Right now, I think there are structural reasons that such a tool does not exist:
- More anger means more "engagement". More "engagement" means more ad revenue. So many companies would take a serious financial hit if people got along better.
- Many communication tools are designed for workplaces, like slack and email. In a workplace, there are expectations of behavior and mechanisms like "You are fired" if someone is derailing projects, wasting time, etc. In that setting, it is fine if the chat app does not have any help at all for that sort of behavior. There are other mechanisms.
So it sounds like there is a need here that may be best filled by open-source projects because our needs do not really match corporate needs.

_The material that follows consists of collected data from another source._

/-- A health report (R500). -/
structure Health where
  /-- SEQ (15 R500). -/
  seq : Nat := 0
  /-- HROLE (15 R500). -/
  role : Nat := 0
  /-- HFLAGS (15 R500). -/
  flags : Nat := 0
  /-- BIST_SLICES (15 R500). -/
  slices : Nat := 0
  /-- BIST_FAILS (15 R500). -/
  fails : Nat := 0
  /-- SH_MATCH (15 R500). -/
  shMatch : Nat := 0
  /-- SH_EXTRA (15 R500). -/
  shExtra : Nat := 0
  /-- SH_MISSING (15 R500). -/
  shMissing : Nat := 0
  /-- MIRROR_LAG (15 R500). -/
  lag : Nat := 0
  /-- BACKLOG (15 R500). -/
  backlog : Nat := 0
  /-- FIRST_FAULT (15 R500). -/
  firstFault : Nat := 0xFFFF
  /-- LATCHED (15 R500). -/
  latched : Nat := 0
  /-- TIME (15 R500). -/
  time : Nat := 0
  deriving DecidableEq, Repr

/-- The twin role (R486 to R507). -/
structure Twin where
  /-- TROLE (15 R486). -/
  role : Role := .solo
  /-- SIDE (15 R504). -/
  sideB : Bool := false
  /-- MIRROR, 5 bits (15 R504). -/
  mirror : Nat := 0x1F
  /-- TAKEOVER_BLIND (15 R504). -/
  blind : Bool := false
  /-- CRIT_ISLANDS (15 R504). -/
  crit : Nat := 0x2F
  /-- LEASE_US (15 R489). -/
  leaseUs : Nat := 4000
  /-- GUARD_US (15 R489). -/
  guardUs : Nat := 200
  /-- SHADOW_MS (15 R498). -/
  shadowMs : Nat := 20
  /-- MISMATCH_LIMIT (15 R499). -/
  mismatch : Nat := 8
  /-- A twin pair is configured (twin.enable since reset) (14 R471). -/
  everEnabled : Bool := false
  /-- Instant of the last renewal (15 R489). -/
  renewedAt : Nat := 0
  /-- Instant the claim timer was restarted (15 R491). -/
  claimFrom : Option Nat := none
  /-- Instant of firmware's last heartbeat (15 R489). -/
  heartbeat : Option Nat := none
  /-- LEASE_IN as read (15 R487). -/
  leaseIn : LeasePair := .notHeld
  /-- Instant LEASE_IN took that reading (15 R491). -/
  leaseInAt : Nat := 0
  /-- Twin link is up (15 R488). -/
  linkUp : Bool := false
  /-- The partner's last reported role (15 R505). -/
  partner : Option Role := none
  /-- The partner's settings agree (15 R494). -/
  partnerOk : Bool := false
  /-- Host consent of the partner's last HELLO (17 R557). -/
  partnerConsent : Bool := false
  /-- Lease sequence number (15 R488). -/
  seq : Nat := 0
  /-- Last health report sent or received (15 R505). -/
  report : Option Health := none
  /-- Instant of the last report received (15 R500). -/
  reportAt : Option Nat := none
  /-- EV115 with cause 0 was raised for the present gap (15 R500). -/
  reportMissed : Bool := false
  /-- FIT of the last report (15 R500). -/
  fit : Bool := false
  /-- Mirrored state is stale (15 R496). -/
  stale : Bool := false
  /-- Mirror messages waiting (15 R496). -/
  backlog : Nat := 0
  /-- Greatest mirror lag of the period in us (15 R500). -/
  lag : Nat := 0
  /-- Shadow_match in the period (15 R500). -/
  matched : Nat := 0
  /-- Shadow_extra in the period (15 R500). -/
  extra : Nat := 0
  /-- Shadow_missing in the period (15 R500). -/
  missing : Nat := 0
  /-- Mismatches in the period per controller (15 R506). -/
  perBus : Tab Nat := {}
  /-- Mismatch limit exceeded in the last period (15 R500). -/
  mismatchFlag : Bool := false
  /-- Slices completed in the period (15 R500). -/
  slices : Nat := 0
  /-- Failed slices since enable (15 R500). -/
  bistFails : Nat := 0
  /-- Report sequence number (15 R500). -/
  repSeq : Nat := 0
  /-- The copy of a resynchronisation has been applied (15 R501). -/
  resyncDone : Bool := false
  /-- Instant twin.handover was accepted (15 R502). -/
  handover : Option Nat := none
  /-- HANDOVER has been received (15 R502). -/
  handoverIn : Bool := false
  /-- Instant at which the device gave up its outputs (15 R492). -/
  frozenAt : Option Nat := none
  /-- Instant the present role was taken (15 R494). -/
  roleAt : Nat := 0
  /-- The partner, RESYNCING, has been sent the copy (15 R501). -/
  copied : Bool := false
  /-- Bulk state was sent for the partner's present wish (15 R501). -/
  resyncSent : Bool := false
  /-- Active time as steered to the partner's (15 R497). -/
  steer : Option Clock := none
  deriving DecidableEq, Repr

/-- One device of the chain map (R521). -/
structure Peer where
  /-- STRAP (16 R521). -/
  strap : Nat := 0
  /-- Lowest causeway MAC_ADDR (16 R521). -/
  mac : Nat := 0
  /-- Neighbour ID on each causeway port (16 R521). -/
  nbs : List Nat := []
  /-- CASCADE (16 R535). -/
  cascade : Nat := 0
  /-- Instant of its last topology message (16 R521). -/
  heard : Nat := 0
  deriving DecidableEq, Repr

/-- An entry of the lock table (R529). -/
structure FarLock where
  /-- 0 register, 1 slot (16 R529). -/
  space : Nat := 0
  /-- BAR0 offset or slot (16 R529). -/
  addr : Nat := 0
  /-- Device ID of the holder (16 R529). -/
  owner : Nat := 0
  /-- Attempt number (16 R529). -/
  attempt : Nat := 0
  /-- Value returned in the grant (16 R529). -/
  old : Nat := 0
  /-- Instant of the grant (16 R529). -/
  granted : Nat := 0
  /-- Hops to the holder (16 R529). -/
  hops : Nat := 0
  /-- Waiting requests: device, attempt, hops (16 R529). -/
  queue : List (Nat × Nat × Nat) := []
  deriving DecidableEq, Repr

/-- A remote access of this device in progress (R528, R529). -/
structure RemoteRun where
  /-- Mailbox of the command (16 R528). -/
  mbx : Nat := 0
  /-- Far device (16 R528). -/
  dev : Nat := 0
  /-- SPACE (16 R527). -/
  space : Nat := 0
  /-- ADDR (16 R536). -/
  addr : Nat := 0
  /-- REQ_ID (16 R536). -/
  reqId : Nat := 0
  /-- 0 read, 1 write, 2 lock (16 R536). -/
  kind : Nat := 0
  /-- Instant of the request (16 R528). -/
  sentAt : Nat := 0
  /-- Hops when it was sent (16 R528). -/
  hops : Nat := 0
  /-- Attempt number of a lock (16 R529). -/
  attempt : Nat := 0
  /-- Retries so far (16 R530). -/
  retries : Nat := 0
  /-- 0 request sent, 1 granted and write-and-unlock sent, 2 backing off, 3 waiting for its local slot (16 R529). -/
  phase : Nat := 0
  /-- End of the back-off (16 R530). -/
  backoffUntil : Nat := 0
  /-- Old value granted (16 R529). -/
  old : Nat := 0
  /-- CMP, CMP_MASK, VALUE, MASK, LOCAL_SLOT, LOP (16 R536). -/
  fields : List Nat := []
  /-- A write has been sent (16 R528). -/
  sent : Bool := false
  deriving DecidableEq, Repr

/-- A stored completion (R528). -/
structure Stored where
  /-- Initiating device (16 R528). -/
  dev : Nat := 0
  /-- REQ_ID (16 R528). -/
  reqId : Nat := 0
  /-- The request (16 R528). -/
  content : List Byte := []
  /-- The completion (16 R528). -/
  reply : List Byte := []
  /-- Instant it was kept (16 R528). -/
  atNs : Nat := 0
  deriving DecidableEq, Repr

/-- Causeway (R508 to R538). -/
structure Cw where
  /-- Device ID (CW_DEV_ID) (16 R519). -/
  id : Nat := 0
  /-- CASCADE (16 R515). -/
  cascade : Nat := 0
  /-- HOP_LIMIT (16 R512). -/
  hopLimit : Nat := 64
  /-- PEER_MBX (16 R534). -/
  peerMbx : Nat := 0
  /-- CW_ETYPE (16 R508). -/
  etype : Nat := 0x88B5
  /-- CW_AGE_LIMIT in 100 us (16 R514). -/
  ageLimit : Nat := 100
  /-- EVT_FWD, 128 bits (16 R534). -/
  evtFwd : Nat := 0
  /-- Chain map by device ID (16 R521). -/
  peers : Tab Peer := {}
  /-- Master ID, 0 none (16 R517). -/
  master : Nat := 0
  /-- 0 chain, 1 ring with its break here, 2 elsewhere (16 R535). -/
  ring : Nat := 0
  /-- Port barred as the ring break (16 R523). -/
  breakPort : Option Nat := none
  /-- Instant of the last topology message sent (16 R521). -/
  topoAt : Nat := 0
  /-- Lock table, up to 32 resources (16 R529). -/
  locks : List FarLock := []
  /-- Remote accesses in progress (16 R528). -/
  runs : List RemoteRun := []
  /-- Stored completions (16 R528). -/
  stored : List Stored := []
  /-- Mailboxes whose command is forwarded to the peer (16 R516). -/
  fwdMbx : List Nat := []
  /-- Mailboxes that run a command forwarded by the master (16 R516). -/
  peerIn : List Nat := []
  deriving DecidableEq, Repr

/-- An entry of the refusal log (R558). -/
structure RefusalEnt where
  /-- LBUS (17 R558). -/
  bus : Nat := 0
  /-- LNODE (17 R558). -/
  node : Nat := 0
  /-- REASON (17 R558). -/
  reason : Nat := 0
  /-- LAPS (17 R558). -/
  laps : Nat := 0
  /-- DUR_S (17 R558). -/
  durS : Nat := 0
  /-- Instant the refusal began (17 R558). -/
  since : Nat := 0
  /-- Instant of its last refused lap (LAST_S) (17 R558). -/
  lastAt : Nat := 0
  /-- The member is refusing (17 R558). -/
  refusing : Bool := true
  /-- The awake cap overrides it (17 R559). -/
  capped : Bool := false
  deriving DecidableEq, Repr

/-- The wake record (R545). -/
structure WakeRec where
  /-- WCAUSE (17 R545). -/
  cause : Nat := 0
  /-- LATCHED (17 R545). -/
  latched : Bool := false
  /-- WSRC (17 R545). -/
  src : Nat := 0xFF
  /-- WSUB (17 R545). -/
  sub : Nat := 0xFF
  /-- WID (17 R545). -/
  wid : Nat := 0
  /-- SLEPT_MS (17 R545). -/
  sleptMs : Nat := 0
  /-- RTC_S (17 R545). -/
  rtcS : Nat := 0
  deriving DecidableEq, Repr

/-- The sleep manager (R539 to R566). -/
structure Sleep where
  /-- Power state of R539 (17 R539). -/
  ps : PowerState := .service
  /-- RING_EN (17 R563). -/
  ringEn : Bool := false
  /-- AUTO_CONSENT (17 R563). -/
  autoConsent : Bool := false
  /-- WAKE_PROPAGATE (17 R555). -/
  propagate : Bool := true
  /-- LAP_INTERVAL in 100 ms (17 R551). -/
  lapInterval : Nat := 10
  /-- LAP_TIMEOUT in 10 ms (17 R551). -/
  lapTimeout : Nat := 50
  /-- SETTLE_MS (17 R552). -/
  settleMs : Nat := 5
  /-- AWAKE_CAP_S (17 R559). -/
  awakeCap : Nat := 0
  /-- WAKE_ALARM_S (17 R563). -/
  alarmS : Nat := 0
  /-- Host consent (17 R547). -/
  hostConsent : Bool := false
  /-- LAP_SEQ of the last device lap (17 R564). -/
  lapSeq : Nat := 0
  /-- This device, as leader, runs a consent lap (17 R551). -/
  lapRunning : Bool := false
  /-- Instant the lap began or was joined (17 R551). -/
  lapAt : Nat := 0
  /-- This device has joined the current consent lap (17 R561). -/
  joined : Bool := false
  /-- This device holds the lap while its bus laps run (17 R551). -/
  lapHeld : Bool := false
  /-- CONSENT of the device lap held while the bus laps run (17 R550). -/
  lapBits : BitVec 256 := 0
  /-- This device's bit is set in the current lap (17 R554). -/
  bitSet : Bool := false
  /-- A cancel was sent (17 R554). -/
  cancelSent : Bool := false
  /-- This device, as leader, has sent the commit of its last lap (17 R554). -/
  committed : Bool := false
  /-- Instant of the last wake request (17 R547). -/
  wakeReqAt : Option Nat := none
  /-- Request held pending after a cancel (17 R554). -/
  pendWake : Option WakeRec := none
  /-- Request latched during sleep entry (17 R554). -/
  latchedWake : Option WakeRec := none
  /-- The device's commit instant (17 R551). -/
  commitAt : Option Nat := none
  /-- Step 2 of R552 has been taken (17 R552). -/
  settled : Bool := false
  /-- Instant of power-off (17 R552). -/
  sleptAt : Nat := 0
  /-- Wake record, kept in the Always-On Island (17 R545). -/
  record : WakeRec := {}
  /-- Instant STATE became 1 after the last wake, until the check of R560 (17 R560). -/
  wokeAt : Option Nat := none
  /-- Valid communication was seen since (17 R560). -/
  valid : Bool := false
  /-- Refusal log, up to 64 entries (17 R558). -/
  log : List RefusalEnt := []
  deriving DecidableEq, Repr

/-- A swap in progress (R581). -/
structure Swap where
  /-- 0 install, 1 swap back, 2 wrap of the running image (18 R581). -/
  dir : Nat := 0
  /-- Page k of the next step (18 R582). -/
  page : Nat := 0
  /-- Next step 1 to 3 (18 R582). -/
  step : Nat := 1
  /-- Pages of the swap (18 R581). -/
  total : Nat := 0
  /-- Swap scratch page (18 R571). -/
  scratch : List Byte := []
  deriving DecidableEq, Repr

/-- The plaintext header of the active settings set (R585) and what this model keeps of its body. -/
structure Settings where
  /-- A valid set exists (18 R586). -/
  valid : Bool := false
  /-- SFORMAT (18 R585). -/
  format : Nat := 1
  /-- SSEQ (18 R585). -/
  seq : Nat := 0
  /-- CW_ID (18 R585). -/
  cwId : Nat := 0
  /-- TRANSIT (06 R206). -/
  transit : Nat := 1
  /-- MGMT_MAC (06 R206). -/
  mgmtMac : List Byte := List.replicate 6 0
  /-- MGMT_VID (18 R585). -/
  mgmtVid : Nat := 1
  /-- PROG_MS (18 R585). -/
  progMs : Nat := 5
  /-- ERASE_MS (18 R585). -/
  eraseMs : Nat := 2000
  /-- Old format also written until update.confirm (18 R587). -/
  dual : Option Nat := none
  deriving DecidableEq, Repr
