/-- A write of `OUT_REL` frees output before an offset (R435). -/
def State.ciphOutRel (s : State) (e v : Nat) : State :=
  let x := s.engine e
  if !s.unitUp ⟨4, e⟩ || !x.hostHeld then s
  else
    let s := s.modEngine e fun x => { x with lastUse := s.now }
    if inRange v x.outRel x.outAvail then s.modEngine e fun x => { x with outRel := v }
    else s.modEngine e fun x => { x with regErr := true, setAt := x.setAt.set 7 s.now }

/-- The job of an engine ends after its last input word: tag compared or written, counts, events
(R434, R436, R440, R448). -/
def State.ciphDone (s : State) (e : Nat) : State :=
  let x := s.engine e
  if x.jstate = 1 && x.inputDone then
    let (out, tag) := gcm x.key (wordBytes x.iv 3) (x.aadIn.take x.jobAad) x.textIn x.jobDecrypt
    let good := !x.jobDecrypt || tag.take x.jobTagLen == (wordBytes x.tagIn 4).take x.jobTagLen
    let s := s.modEngine e fun x => { x with
      out := if good then out else []
      outAvail := if good then out.length else x.outRel
      tagOut := if x.jobDecrypt then [] else tag.take x.jobTagLen
      tagFail := x.tagFail || !good
      parentRevoked := x.parentRevoked || x.revoked
      setAt := ((if good then [] else [5]) ++ (if x.revoked then [6] else [])).foldl (fun t k => t.set k s.now) x.setAt }
    let s := s.jobEnd e (if good then 2 else 3) (if good then 0 else 6)
    let s := if x.revoked then s.count 11 0x10000 ctrKeyParentRevokedResults else s
    let s := if good then s else
      let s := s.count 11 e ctrCiphTagFail
      if x.textIn.isEmpty then s else s.count 11 e ctrCiphSpecPlainRewound
    let s := s.modEngine e fun x => { x with key := [], keySlot := none, revoked := false }
    let s := s.raiseOf 104 ⟨4, e⟩ (engDetail e x.lock)
    if good then s else s.raiseOf 105 ⟨4, e⟩ (engDetail e x.lock)
  else s

/-- A register of the block of an engine as it reads (R432). -/
def State.ciphRegister (s : State) (e off : Nat) : Nat :=
  let x := s.engine e
  if off = 0 then x.lock
  else if off = 4 then
    x.idleMs * 65536 + x.tagLen * 256 + flag x.unverifiedOk 4 + flag x.keySrc 3 + flag x.key256 2 + flag x.decrypt 1
  else if off = 8 then x.handle
  else if off = 0xC then x.aadLen
  else if off = 0x10 then x.textLen
  else if off = 0x18 then
    x.jerr * 4096 + flag x.tamperAbort 9 + flag x.idleReleased 8 + flag x.regErr 7 + flag x.parentRevoked 6 +
      flag x.tagFail 5 + flag x.done 4 + x.jstate
  else if off = 0x1C then x.inFree
  else if off = 0x20 then x.outAvail
  else if off = 0x24 then x.outBase
  else if inRange off 0x50 0x5F then le x.tagOut (off - 0x50) 4
  else if inRange off 0x200 0x2FF then
    if x.internalHeld then 0
    else leNum ((range (off - 0x200) 4).map fun k =>
      let o := x.outBase / 256 * 256 + k
      if x.outRel ≤ o && o < x.outAvail then x.out.getD o 0 else 0)
  else 0
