/-- The action of a source at a severity (R468, R470, R475). -/
def State.faultAction (s : State) (n sev : Nat) (latch : Bool) : State :=
  let i := srcRestartIsland n
  if s.boot.state = 4 then s
  else if sev = 4 || (sev = 3 && i = 6) then s.safeState
  else if sev = 3 then (if latch then s.holdIsland i n else s.restartIsland i n)
  else if sev = 2 then
    s.each (s.srcUnits n) fun s u => if latch then s.holdUnit u n else s.restartUnit u n
  else s

/-- Latching is counted and reported (R475). -/
def State.latchEvent (s : State) (n : Nat) : State :=
  (s.count 12 (0x10000 + n) ctrSrcLatches).raise 22 0xFF (s.srcCode n) n

/-- A source that reads fault enters fault, from quiet or from broken (R464): state, counters, window, EV019, latch, action (R468 to R475). -/
def State.enterFault (s : State) (n target : Nat) (spec : Bool) : State :=
  let x := s.src n
  if !s.evaluated n || !(x.st == .quiet || x.st == .broken) then s
  else
    let forced := x.force ≠ 0
    let sev := if forced && x.dry then 0 else s.sevOf n
    let latch := x.budget = 0 || (s.budgetOpen n && decide (x.budget ≤ x.inWindow))
    let s := s.modSrc n fun x => { x with
      st := if latch then .latched else .fault, target := target, spec := spec,
      quietFrom := none, returnedAt := none, entrySev := sev, wait := false }
    let s := if x.st == .broken then s.wireQuiet (wireSource n) else s
    let s := s.count 12 (0x10000 + n) ctrSrcEntries
    let s := if forced then s.count 12 (0x10000 + n) ctrSrcForcedEntries else s
    let s := s.joinWindow { src := n, sev := sev, forced := forced, spec := spec }
    let s := if 1 ≤ sev then
      s.raise 19 0xFF (s.srcCode n) (n + sev * 256 + flag forced 11 + flag spec 12) else s
    let s := if latch then s.latchEvent n else s
    s.faultAction n sev latch

/-- A source reads fault (R463): its pair does, or a force stands in its place (R477). -/
def State.reportOne (s : State) (n : Nat) (target : Nat := 0) (spec : Bool := false) : State :=
  let s := s.modSrc n fun x => { x with pair := if x.force = 1 then x.pair else 2, pairAt := s.now, quietFrom := none }
  if (s.src n).reading = 2 then s.enterFault n target spec else s

/-- A source's pair reads quiet: its quiet period starts if it is in fault and evaluated (R474). -/
def State.quieten (s : State) (n : Nat) : State :=
  let s := s.modSrc n fun x => { x with pair := 1, pairAt := s.now }
  let x := s.src n
  if x.reading = 1 && x.st == .fault && s.evaluated n && x.quietFrom.isNone then
    s.modSrc n fun x => { x with quietFrom := some s.now }
  else s

/-- Bad entries whose finding lookup was discarded are reported with the speculative flag (R47). -/
def State.toldFlush (s : State) : State :=
  (s.modTbl fun t => { t with told := [] }).each s.tbl.told fun s e =>
    let s := s.reportOne (104 + e.1) e.2 true
    if s.tbl.bad.any fun b => b.1 == e.1 then s else s.quieten (104 + e.1)

/-- A unit reports a fault through its source (R463); what its action discards is reported with it (R47). -/
def State.report (s : State) (n : Nat) (target : Nat := 0) (spec : Bool := false) : State :=
  (s.reportOne n target spec).toldFlush

/-- A report of something that is over at once: fault, then quiet. -/
def State.pulse (s : State) (n : Nat) (target : Nat := 0) (spec : Bool := false) : State :=
  (s.report n target spec).quieten n

/-- A broken pair drives its broken-wire source into fault; the entry raises EV023 (R464, R484). -/
def State.wireReport (s : State) (w n : Nat) : State :=
  let quiet := (s.src w).st == .quiet
  let s := s.report w n
  if quiet && (s.src w).st != .quiet then s.raise 23 0xFF (s.srcCode w) n else s

/-- A pair reads broken for 1 µs (R464, R472). -/
def State.breakPair (s : State) (n : Nat) : State :=
  let x := s.src n
  if !s.evaluated n || x.st == .latched || x.st == .broken then s
  else
    let w := wireSource n
    let forced := x.force ≠ 0
    let s := s.modSrc n fun x => { x with st := .broken, quietFrom := none, wait := false }
    let s := s.count 12 (0x10000 + n) ctrSrcBrokenEntries
    let s := s.joinWindow { src := n, sev := s.sevOf w, forced := forced, broken := true }
    if w = n then s else s.wireReport w n

/-! The first-fault record (R473). -/

/-- The first-fault record as 16 bytes (R473). -/
def FirstFault.bytes (f : FirstFault) : List Byte :=
  leBytes 1 f.source ++ leBytes 1 f.sev ++
    leBytes 1 (flag f.valid + flag f.forced 1 + flag f.broken 2 + flag f.spec 3) ++ leBytes 1 f.others ++
    leBytes 2 f.second ++ [0, 0] ++ leBytes 8 f.time

/-! Returns (R23, R25, R465, R468, R469). -/

/-- Sources whose severity 2 or 3 action restarted something note its return (R469). -/
def State.noteReturn (s : State) (hit : Nat → Bool) : State :=
  s.modFlt fun f => { f with
    srcs := f.srcs.map fun n x => if x.st == .fault && hit n then { x with returnedAt := some s.now } else x }

/-- A restarted unit returns to service (R468). -/
def State.unitBack (s : State) (u : UnitId) : State :=
  let x := s.unitSt u.island u.unit
  let s := s.modUnitSt u.island u.unit fun x => { x with restarting := false, backAt := s.now }
  let s := s.count 12 0 ctrFltUnitRestarts
  let s := if u.island ≤ 1 && u.unit < 16 then s.busReload (16 * u.island + u.unit)
    else if u.island = 4 && u.unit < 8 then s.encResume false else s
  let s := s.chansBack u.island
  let s := s.noteReturn fun n => decide (2 ≤ (s.src n).entrySev) && (s.srcUnits n).contains u
  (s.raise 24 0xFF u.code (x.cause + u.island * 256 + u.unit * 2048)).commitReturn fun k => k == u.island * 64 + u.unit

/-- What happens when an island is back (R23, R88). -/
def State.islandEffects (s : State) (i : Nat) : State :=
  if i ≤ 1 then s.each (islandBuses i) State.busReload
  else if i = 4 then (if s.sec.enrolled then s else s.encResume true)
  else if i = 5 then
    let s := s.modBoot fun b => { b with fwRunning := true }
    let s := s.setDevState s.boot.before
    let s := s.each (List.range 8) fun s m =>
      if (s.mb m).outstanding then s.complete m (.fault 9) else s
    s.pulse 9
  else s

/-- A restarted island leaves isolation (R15, R23). -/
def State.islandBack (s : State) (i : Nat) : State :=
  let x := s.isl i
  let s := s.modIsl i fun x => { x with
    power := .on, restarting := false, backAt := s.now }
  let s := s.chansBack i
  let s := s.count 12 0 ctrFltIslandRestarts
  let s := s.islandEffects i
  let s := s.noteReturn fun n => decide (2 ≤ (s.src n).entrySev) &&
    (srcRestartIsland n == i || (s.srcUnits n).any fun u => u.island == i)
  (s.raise 25 0xFF (⟨i, 63⟩ : UnitId).code (x.cause + i * 256 + 63 * 2048)).commitReturn fun k => k / 64 == i

/-- Another latched source that holds a part too, once the latch of the first is cleared (R470, R475). -/
def State.alsoHolds (s : State) (n : Nat) (part : Nat → Bool) : Option Nat :=
  (List.range 256).find? fun k => k != n && (s.src k).st == .latched && part k

/-- The latched part passes to another latched source that holds it too (R470). -/
def State.passHold (s : State) (n : Nat) : State :=
  let s := s.each (List.range 7) fun s i =>
    if (s.isl i).latchedBy == some n then
      match s.alsoHolds n fun k => (s.src k).entrySev == 3 && srcRestartIsland k == i with
      | some k => s.modIsl i fun x => { x with latchedBy := some k }
      | none => s
    else s
  s.each s.units.cells fun s c =>
    if c.2.latchedBy == some n then
      match s.alsoHolds n fun k => (s.src k).entrySev == 2 && (s.srcUnits k).contains ⟨c.1 / 64, c.1 % 64⟩ with
      | some k => s.modUnitSt (c.1 / 64) (c.1 % 64) fun x => { x with latchedBy := some k }
      | none => s
    else s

There are also lots of folks who specifically prefer to use open-source tools and would love to have something like this.
Specific Ideas
Timeouts - I think video game streamers with 5k+ people in their chats are on the frontier of these issues, and it seems like timeouts work reasonably well. They give folks a couple minutes to take a walk and reset. They are also much lighter than outright bans. It's just a way to say "cool it" without a massive discussion. It is crazy to me that discord does not have this.
Pre-reviews - I think it would be better if conversation guidelines could be applied before a message is sent. For example, rather than have a bot try to do this once it is too late, the chat app itself could give some suggestions of how to edit before letting the message through. In my dream version of this, it could help me tone down the emotions that can sneak into my writing sometimes. I think that could help me be more effective in discussions where I may be quite upset. (This also transforms an adversary "Don't say that" into an assistant "Maybe X would sound better?")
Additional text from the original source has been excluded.